* ASSIGNED TASK:
Output every record word for word.
=== Section Start ===
-- ==== Sys2Proof/Syntax.lean ====
section
/-!
DEFINITION. The commands of the Trosol Y1: one constructor of Instr per row of spec/opcode_table.json. An instruction
of a tile carries the operand fields of its 64-bit word as the layouts of spec/06_greset_isa.md place them, the fields
marked 0 (`rsv`) among them, so that a reserved encoding (R146) can be written.
-/

namespace Sys2Proof

/-- Layout B (R156). -/
structure LB where
  sa : BitVec 5
  sb : BitVec 5
  rsv : BitVec 24 := 0
  tgt : BitVec 16
  deriving DecidableEq, Repr

/-- Layout SI (R156). -/
structure LSI where
  sd : BitVec 5
  sa : BitVec 5
  rsv : BitVec 8 := 0
  imm : BitVec 32
  deriving DecidableEq, Repr

/-- Layout SR (R159). -/
structure LSR where
  sd : BitVec 5
  sa : BitVec 5
  sb : BitVec 5
  rsv : BitVec 35 := 0
  deriving DecidableEq, Repr

/-- Layout SM (R159). -/
structure LSM where
  sd : BitVec 5
  sa : BitVec 5
  rsv : BitVec 22 := 0
  off : BitVec 18
  deriving DecidableEq, Repr

/-- Layout MV (R162). -/
structure LMV where
  s : BitVec 5
  v : BitVec 4
  p : BitVec 3
  rsv : BitVec 33 := 0
  lane : BitVec 5
  deriving DecidableEq, Repr

/-- Layout Q (R163). -/
structure LQ where
  rg : BitVec 4
  sa : BitVec 5
  sb : BitVec 5
  ns : BitVec 1
  rsv : BitVec 18 := 0
  n : BitVec 17
  deriving DecidableEq, Repr

/-- Layout VA (R165). -/
structure LVA where
  vd : BitVec 4
  va : BitVec 4
  vb : BitVec 4
  vc : BitVec 4
  pe : BitVec 1
  pr : BitVec 3
  fmt : BitVec 4
  bs : BitVec 1
  sb : BitVec 5
  rsv : BitVec 20 := 0
  deriving DecidableEq, Repr

/-- Layout VS (R167). -/
structure LVS where
  sd : BitVec 5
  va : BitVec 4
  pe : BitVec 1
  pr : BitVec 3
  fmt : BitVec 4
  acc : BitVec 1
  sbase : BitVec 5
  rsv : BitVec 27 := 0
  deriving DecidableEq, Repr

/-- Layout VM (R168). -/
structure LVM where
  vr : BitVec 4
  rg : BitVec 4
  adv : BitVec 1
  so : BitVec 1
  soff : BitVec 5
  pe : BitVec 1
  pr : BitVec 3
  tfmt : BitVec 4
  sfmt : BitVec 4
  rnd : BitVec 1
  sat : BitVec 1
  srg : BitVec 4
  off : BitVec 17
  deriving DecidableEq, Repr

/-- Layout OM (Table 6.6), with the set that MAJOR[0] names. -/
structure LOM where
  set : BitVec 1
  lm1 : BitVec 14
  cfmt : BitVec 4
  rfmt : BitVec 4
  crg : BitVec 4
  rrg : BitVec 4
  csrg : BitVec 4
  rsrg : BitVec 4
  ct : BitVec 1
  rt : BitVec 1
  cpx : BitVec 1
  msk : BitVec 5
  mall : BitVec 1
  rsv : BitVec 9 := 0
  deriving DecidableEq, Repr

/-- Layout OD (R177), with the set that MAJOR[0] names. -/
structure LOD where
  set : BitVec 1
  dst : BitVec 1
  fmt : BitVec 4
  rnd : BitVec 1
  sat : BitVec 1
  drg : BitVec 4
  tag : BitVec 5
  rsv : BitVec 40 := 0
  deriving DecidableEq, Repr

/-- Layout OC (R180). -/
structure LOC where
  set : BitVec 1
  cont : BitVec 1
  fmt : BitVec 4
  crg : BitVec 4
  rrg : BitVec 4
  rsv : BitVec 42 := 0
  deriving DecidableEq, Repr

/-- Layout N (R181). -/
structure LN where
  rg : BitVec 4
  sa : BitVec 5
  sb : BitVec 5
  rrg : BitVec 4
  rsv : BitVec 32 := 0
  deriving DecidableEq, Repr

/-- Header of a host message (R406): the session it came by, PART and TAG. -/
structure Hdr where
  session : Nat
  part : Nat
  tag : Nat
  deriving DecidableEq, Repr

/-- An entry of the BINARY section (Table 16.4). -/
structure BinRef where
  digest : Nat
  addr : Nat
  len : Nat
  deriving DecidableEq, Repr

/-- An entry of the ARGS section: tile class, binary, s0 to s31. -/
structure ArgBlock where
  cls : Nat
  bin : Nat
  vals : List DWord
  deriving DecidableEq, Repr

/-- A register image of the TILEREGS, SITEREGS and MINUET sections: tile or site, offset, value. -/
structure RegImage where
  unit : Nat
  off : Nat
  val : DWord
  deriving DecidableEq, Repr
=== Section End ===
* RESULT:
-- ==== Sys2Proof/Syntax.lean ====
section
/-!
DEFINITION. The commands of the Trosol Y1: one constructor of Instr per row of spec/opcode_table.json. An instruction
of a tile carries the operand fields of its 64-bit word as the layouts of spec/06_greset_isa.md place them, the fields
marked 0 (`rsv`) among them, so that a reserved encoding (R146) can be written.
-/

namespace Sys2Proof

/-- Layout B (R156). -/
structure LB where
  sa : BitVec 5
  sb : BitVec 5
  rsv : BitVec 24 := 0
  tgt : BitVec 16
  deriving DecidableEq, Repr

/-- Layout SI (R156). -/
structure LSI where
  sd : BitVec 5
  sa : BitVec 5
  rsv : BitVec 8 := 0
  imm : BitVec 32
  deriving DecidableEq, Repr

/-- Layout SR (R159). -/
structure LSR where
  sd : BitVec 5
  sa : BitVec 5
  sb : BitVec 5
  rsv : BitVec 35 := 0
  deriving DecidableEq, Repr

/-- Layout SM (R159). -/
structure LSM where
  sd : BitVec 5
  sa : BitVec 5
  rsv : BitVec 22 := 0
  off : BitVec 18
  deriving DecidableEq, Repr

/-- Layout MV (R162). -/
structure LMV where
  s : BitVec 5
  v : BitVec 4
  p : BitVec 3
  rsv : BitVec 33 := 0
  lane : BitVec 5
  deriving DecidableEq, Repr

/-- Layout Q (R163). -/
structure LQ where
  rg : BitVec 4
  sa : BitVec 5
  sb : BitVec 5
  ns : BitVec 1
  rsv : BitVec 18 := 0
  n : BitVec 17
  deriving DecidableEq, Repr

/-- Layout VA (R165). -/
structure LVA where
  vd : BitVec 4
  va : BitVec 4
  vb : BitVec 4
  vc : BitVec 4
  pe : BitVec 1
  pr : BitVec 3
  fmt : BitVec 4
  bs : BitVec 1
  sb : BitVec 5
  rsv : BitVec 20 := 0
  deriving DecidableEq, Repr

/-- Layout VS (R167). -/
structure LVS where
  sd : BitVec 5
  va : BitVec 4
  pe : BitVec 1
  pr : BitVec 3
  fmt : BitVec 4
  acc : BitVec 1
  sbase : BitVec 5
  rsv : BitVec 27 := 0
  deriving DecidableEq, Repr

/-- Layout VM (R168). -/
structure LVM where
  vr : BitVec 4
  rg : BitVec 4
  adv : BitVec 1
  so : BitVec 1
  soff : BitVec 5
  pe : BitVec 1
  pr : BitVec 3
  tfmt : BitVec 4
  sfmt : BitVec 4
  rnd : BitVec 1
  sat : BitVec 1
  srg : BitVec 4
  off : BitVec 17
  deriving DecidableEq, Repr

/-- Layout OM (Table 6.6), with the set that MAJOR[0] names. -/
structure LOM where
  set : BitVec 1
  lm1 : BitVec 14
  cfmt : BitVec 4
  rfmt : BitVec 4
  crg : BitVec 4
  rrg : BitVec 4
  csrg : BitVec 4
  rsrg : BitVec 4
  ct : BitVec 1
  rt : BitVec 1
  cpx : BitVec 1
  msk : BitVec 5
  mall : BitVec 1
  rsv : BitVec 9 := 0
  deriving DecidableEq, Repr

/-- Layout OD (R177), with the set that MAJOR[0] names. -/
structure LOD where
  set : BitVec 1
  dst : BitVec 1
  fmt : BitVec 4
  rnd : BitVec 1
  sat : BitVec 1
  drg : BitVec 4
  tag : BitVec 5
  rsv : BitVec 40 := 0
  deriving DecidableEq, Repr

/-- Layout OC (R180). -/
structure LOC where
  set : BitVec 1
  cont : BitVec 1
  fmt : BitVec 4
  crg : BitVec 4
  rrg : BitVec 4
  rsv : BitVec 42 := 0
  deriving DecidableEq, Repr

/-- Layout N (R181). -/
structure LN where
  rg : BitVec 4
  sa : BitVec 5
  sb : BitVec 5
  rrg : BitVec 4
  rsv : BitVec 32 := 0
  deriving DecidableEq, Repr

/-- Header of a host message (R406): the session it came by, PART and TAG. -/
structure Hdr where
  session : Nat
  part : Nat
  tag : Nat
  deriving DecidableEq, Repr

/-- An entry of the BINARY section (Table 16.4). -/
structure BinRef where
  digest : Nat
  addr : Nat
  len : Nat
  deriving DecidableEq, Repr

/-- An entry of the ARGS section: tile class, binary, s0 to s31. -/
structure ArgBlock where
  cls : Nat
  bin : Nat
  vals : List DWord
  deriving DecidableEq, Repr

/-- A register image of the TILEREGS, SITEREGS and MINUET sections: tile or site, offset, value. -/
structure RegImage where
  unit : Nat
  off : Nat
  val : DWord
  deriving DecidableEq, Repr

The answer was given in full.